[Stored items]
=====

/-! ### Triggers (R240 to R242) -/

/-- An operation of dd: a full queue blocks it. -/
def ddSem (xw : Width) (latches : List (Nat × Width)) (encoding sequence : State → Loc → Opd → Option Cause) : OpSem :=
  { OpSem.base with
    xw := xw
    latches := latches
    outward := true
    encoding := encoding
    sequence := sequence
    blocks := fun s l _ => decide ((s.core l.core).ddq.length ≥ 8)
    act := fun s l o => s.queueDd l o none [] }

/-- The refusal of the cell that PATCH names (R230). -/
def badCell (s : State) (l : Loc) (o : Opd) : Option Cause :=
  if bits o.b 63 9 ≠ 0 ∨ o.b.toNat ≥ (s.ctx l).cur.cellCount then some 25 else none

/-- The sequence trap of a running domain (R233). -/
def State.runsTrap (s : State) (l : Loc) (d : Nat) : Option Cause := if s.domainBusy l d then some 11 else none

/-- PATCH. -/
def semPatch : OpSem :=
  { ddSem .word latch12
      (fun s l o =>
        match badCell s l o with
        | some c => some c
        | none => if badTrellis o.xw o.c (s.ctx l).cur.cellCount (s.ctx l).cur.domainCount then some 26 else none)
      fun s l o =>
        match s.runsTrap l (cellDom ((s.ctx l).cell o.b.toNat).w0) with
        | some c => some c
        | none => s.runsTrap l (cellDom o.xw) with
    parts :=
      [.enc [1] badCell,
       .enc [0, 2] (fun s l o => if badTrellis o.xw o.c (s.ctx l).cur.cellCount (s.ctx l).cur.domainCount then some 26 else none),
       .seq [1] (fun s l o => s.runsTrap l (cellDom ((s.ctx l).cell o.b.toNat).w0)),
       .seq [0] (fun s l o => s.runsTrap l (cellDom o.xw))] }

/-- Whether a cell-range word is refused (R240). -/
def badRange (w : View) (cr : Word) : Bool :=
  bits cr 63 18 != 0 || decide (bits cr 16 9 > 127) || decide (bits cr 8 0 + bits cr 16 9 ≥ w.cellCount)

/-- The cells of a cell-range word. -/
def rangeCells (cr : Word) : List Nat := (List.range (bits cr 16 9 + 1)).map fun i => bits cr 8 0 + i

/-- A write of cells (R241). -/
def setCellsSem : OpSem :=
  { ddSem .vec latch1 (fun s l o => if badRange (s.ctx l).cur o.b then some 25 else none) (fun _ _ _ => none) with
    parts := [.enc [1] fun s l o => if badRange (s.ctx l).cur o.b then some 25 else none]
    act := fun s l o => s.queueDd l o none (rangeCells o.b) }

/-- SETY. -/
def semSety : OpSem := setCellsSem
/-- SETR. -/
def semSetr : OpSem := setCellsSem
/-- INJECT. -/
def semInject : OpSem := setCellsSem

/-- A read of cells (R241): every lane of the destination is written, whatever the mask. -/
def getCellsSem : OpSem :=
  { ddSem .word [] (fun s l o => if badRange (s.ctx l).cur o.xw then some 25 else none) (fun _ _ _ => none) with
    sel := some [.v]
    parts := [.enc [0] fun s l o => if badRange (s.ctx l).cur o.xw then some 25 else none]
    act := fun s l o =>
      let (id, s1) := s.startLong l o none
      s1.queueDd l o (some id) (rangeCells o.xw) }

/-- GETY. -/
def semGety : OpSem := getCellsSem
/-- GETR. -/
def semGetr : OpSem := getCellsSem
/-- CNT. -/
def semCnt : OpSem := getCellsSem

/-- The refusal of a domain operand (R230, R241). -/
def badDomainOperand (s : State) (l : Loc) (o : Opd) : Option Cause :=
  if bits o.xw 63 3 ≠ 0 then some 29 else if o.xw.toNat ≥ (s.ctx l).cur.domainCount then some 25 else none

/-- The sequence traps of STEP and START (R234, R241). -/
def runTrap (s : State) (l : Loc) (o : Opd) : Option Cause :=
  if s.domainBusy l o.xw.toNat then some 11 else if (s.ctx l).badDomain o.xw.toNat then some 12 else none

/-- STEP. -/
def semStep : OpSem :=
  { ddSem .word latch1
      (fun s l o =>
        match badDomainOperand s l o with
        | some c => some c
        | none => if bits o.b 63 16 ≠ 0 ∨ o.b = 0 then some 29 else none)
      runTrap with
    parts :=
      [.enc [0] badDomainOperand, .enc [1] (fun _ _ o => if bits o.b 63 16 ≠ 0 ∨ o.b = 0 then some 29 else none), .seq [0] runTrap] }

/-- START. -/
def semStart : OpSem :=
  ddSem .word []
    (fun s l o =>
      match badDomainOperand s l o with
      | some c => some c
      | none => if bits ((s.ctx l).cur.clk o.xw.toNat) 15 0 < 2 then some 29 else none)
    runTrap

/-- STOP. -/
def semStop : OpSem := ddSem .word [] badDomainOperand fun _ _ _ => none

/-- The banks of the pool range of a record operation. -/
def recordBanks (x sv : Word) : List Nat :=
  let lo := 32 * x.toNat / 65536
  let hi := (32 * (x.toNat + svCount sv) - 1) / 65536
  (List.range (hi + 1 - lo)).map fun i => lo + i

/-- The refusal of a save word by itself (R242). -/
def badSaveWord (s : State) (l : Loc) (o : Opd) : Option Cause :=
  if bits o.b 63 38 ≠ 0 then some 29
  else if svFirst o.b + svCount o.b > (s.ctx l).cur.cellCount then some 25
  else if (match svBar o.b with | some i => s.badBarrier l i | none => false) then some 24
  else none

/-- The sequence trap of a record operation whose range has a cell in a running domain (R242). -/
def savedRuns (s : State) (l : Loc) (o : Opd) : Option Cause :=
  if (List.range (svCount o.b)).any fun i => s.domainBusy l (cellDom ((s.ctx l).cell (svFirst o.b + i)).w0) then some 11 else none

/-- DSAVE and DLOAD (R242). -/
def recordSem : OpSem :=
  { ddSem .word latch1
      (fun s l o =>
        let k := s.core l.core
        if bits o.xw 63 18 ≠ 0 then some 29
        else if badSaveWord s l o ≠ none then badSaveWord s l o
        else if (recordBanks o.xw o.b).any fun b => !k.owns (s.progOf l) b || k.frameHeld b then some 27
        else none)
      savedRuns with
    parts := [.enc [0] (fun _ _ o => if bits o.xw 63 18 ≠ 0 then some 29 else none), .enc [1] badSaveWord, .seq [1] savedRuns]
    blocks := fun s l o =>
      let k := s.core l.core
      decide (k.ddq.length ≥ 8) || ((recordBanks o.xw o.b).any fun b => k.pendingOn (s.progOf l) b) ||
        (match svBar o.b with | some i => s.waitsBank l i | none => false) }

/-- DSAVE. -/
def semDsave : OpSem := recordSem
/-- DLOAD. -/
def semDload : OpSem := recordSem

/-- PATCH (R233). -/
def execPatch (m : Mv) (s : State) : Host.Outcome State Fault Refusal :=
  runTrigger semPatch .dd .patch m s

/-- SETY (R241). -/
def execSety (m : Mv) (s : State) : Host.Outcome State Fault Refusal :=
  runTrigger semSety .dd .sety m s

/-- SETR (R241). -/
def execSetr (m : Mv) (s : State) : Host.Outcome State Fault Refusal :=
  runTrigger semSetr .dd .setr m s

/-- GETY (R241). -/
def execGety (m : Mv) (s : State) : Host.Outcome State Fault Refusal :=
  runTrigger semGety .dd .gety m s

/-- GETR (R241). -/
def execGetr (m : Mv) (s : State) : Host.Outcome State Fault Refusal :=
  runTrigger semGetr .dd .getr m s

/-- STEP (R241). -/
def execStep (m : Mv) (s : State) : Host.Outcome State Fault Refusal :=
  runTrigger semStep .dd .step m s

/-- START (R241). -/
def execStart (m : Mv) (s : State) : Host.Outcome State Fault Refusal :=
  runTrigger semStart .dd .start m s

/-- STOP (R241). -/
def execStop (m : Mv) (s : State) : Host.Outcome State Fault Refusal :=
  runTrigger semStop .dd .stop m s

/-- DSAVE (R242). -/
def execDsave (m : Mv) (s : State) : Host.Outcome State Fault Refusal :=
  runTrigger semDsave .dd .dsave m s

/-- DLOAD (R242). -/
def execDload (m : Mv) (s : State) : Host.Outcome State Fault Refusal :=
  runTrigger semDload .dd .dload m s

/-- INJECT (R241). -/
def execInject (m : Mv) (s : State) : Host.Outcome State Fault Refusal :=
  runTrigger semInject .dd .inject m s

/-- CNT (R241). -/
def execCnt (m : Mv) (s : State) : Host.Outcome State Fault Refusal :=
  runTrigger semCnt .dd .cnt m s


/-! ### A step of a domain (R234, R235, R237) -/

/-- The context that a physical domain is granted to, and the domain's relative number (R230). -/
def Core.domainOwner (k : Core) (dom : Nat) : Option (Nat × Nat) :=
  match List.find? (fun e : Nat × Ctx => bit e.2.cur.ctl.ddgrant (8 + dom) && decide (dom < 8)) k.ctxs with
  | some e => some (e.1, ((List.range dom).filter fun i => bit e.2.cur.ctl.ddgrant (8 + i)).length)
  | none => none

/-- An overrun (R235): the domain stops; DDFAULT is recorded and the fault falls due, or MOVR is set. -/
def State.overrun (s : State) (l : Loc) (d cell : Nat) : State :=
  let w := (s.ctx l).cur
  let s1 := s.stopDomain l d
  if bit w.ctl.ddfault 0 then s1.onView l false fun v => v.ddRaise 4
  else
    let rec_ : Word := BitVec.ofNat 64 (1 + d * 2 + cell * 2 ^ 4 + (bits (w.count d) 31 0 + 1) % 2 ^ 32 * 2 ^ 32)
    let s2 := s1.onView l false fun v => { v with ctl := { v.ctl with ddfault := rec_ } }
    s2.setCtx l { s2.ctx l with overrunDue := true }

/-- The cells of a domain after a step, all from the values before it, and whether one saturated. -/
def Ctx.stepCells (x : Ctx) (d : Nat) : Table Cell × Bool :=
  (x.domainCells d).foldl (fun (acc : Table Cell × Bool) n =>
    let r := x.stepCell (x.cell n)
    (acc.1.set n r.1, acc.2 || r.2)) (x.cells, false)

/-- A domain makes a step when it is due (R234, R237): a halted and saved context's domains are paused (R239). -/
def State.domainStep (s : State) (core dom : Nat) : State :=
  match (s.core core).domainOwner dom with
  | none => s
  | some (c, d) =>
    let l : Loc := ⟨core, c⟩
    let x := s.ctx l
    let w := x.cur
    if !w.runs d || x.saved.isSome || decide ((s.core core).cycle < x.stepAt.getD d 0) then s
    else
      match x.overrunCell d with
      | some n => (s.overrun l d n).pumpDd core
      | none =>
        let (cells, sat) := x.stepCells d
        let steps := (bits (w.count d) 31 0 + 1) % 2 ^ 32
        let rem := bits (w.count d) 47 32 - 1
        let s1 := (s.setCtx l { x with cells := cells }).schedule l d (s.core core).cycle
        let s2 := s1.onView l false fun v =>
          (if sat then v.ddRaise 1 else v).setDomain d true (w.stepped d) steps (if w.stepped d then rem else 0)
        let s3 :=
          match w.stepped d, x.binding with
          | true, some b =>
            (s2.setArb core ((s2.arb core).addTokens (devKey b.pav b.vd) (-1))).measured core b 1
          | _, _ => s2
        let excess := (w.stepped d && rem == 0) || (bit (w.clk d) 18 && steps == bits (w.clk d) 63 32)
        let s4 := if excess then s3.stopDomain l d else s3
        let k := s4.core core
        (s4.setCore core { k with ddq := k.ddq.map fun o =>
          if o.who.ctx = c then { o with bounds := o.bounds.filter (· != d) } else o }).pumpDd core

=====

*WHAT IS REQUIRED*:
Reproduce exactly the lines from the beginning of the entries above up to and including the line that contains "if bits o.b 63 9".

*SOLUTION BELOW*:
/-! ### Triggers (R240 to R242) -/

/-- An operation of dd: a full queue blocks it. -/
def ddSem (xw : Width) (latches : List (Nat × Width)) (encoding sequence : State → Loc → Opd → Option Cause) : OpSem :=
  { OpSem.base with
    xw := xw
    latches := latches
    outward := true
    encoding := encoding
    sequence := sequence
    blocks := fun s l _ => decide ((s.core l.core).ddq.length ≥ 8)
    act := fun s l o => s.queueDd l o none [] }

/-- The refusal of the cell that PATCH names (R230). -/
def badCell (s : State) (l : Loc) (o : Opd) : Option Cause :=
  if bits o.b 63 9 ≠ 0 ∨ o.b.toNat ≥ (s.ctx l).cur.cellCount then some 25 else none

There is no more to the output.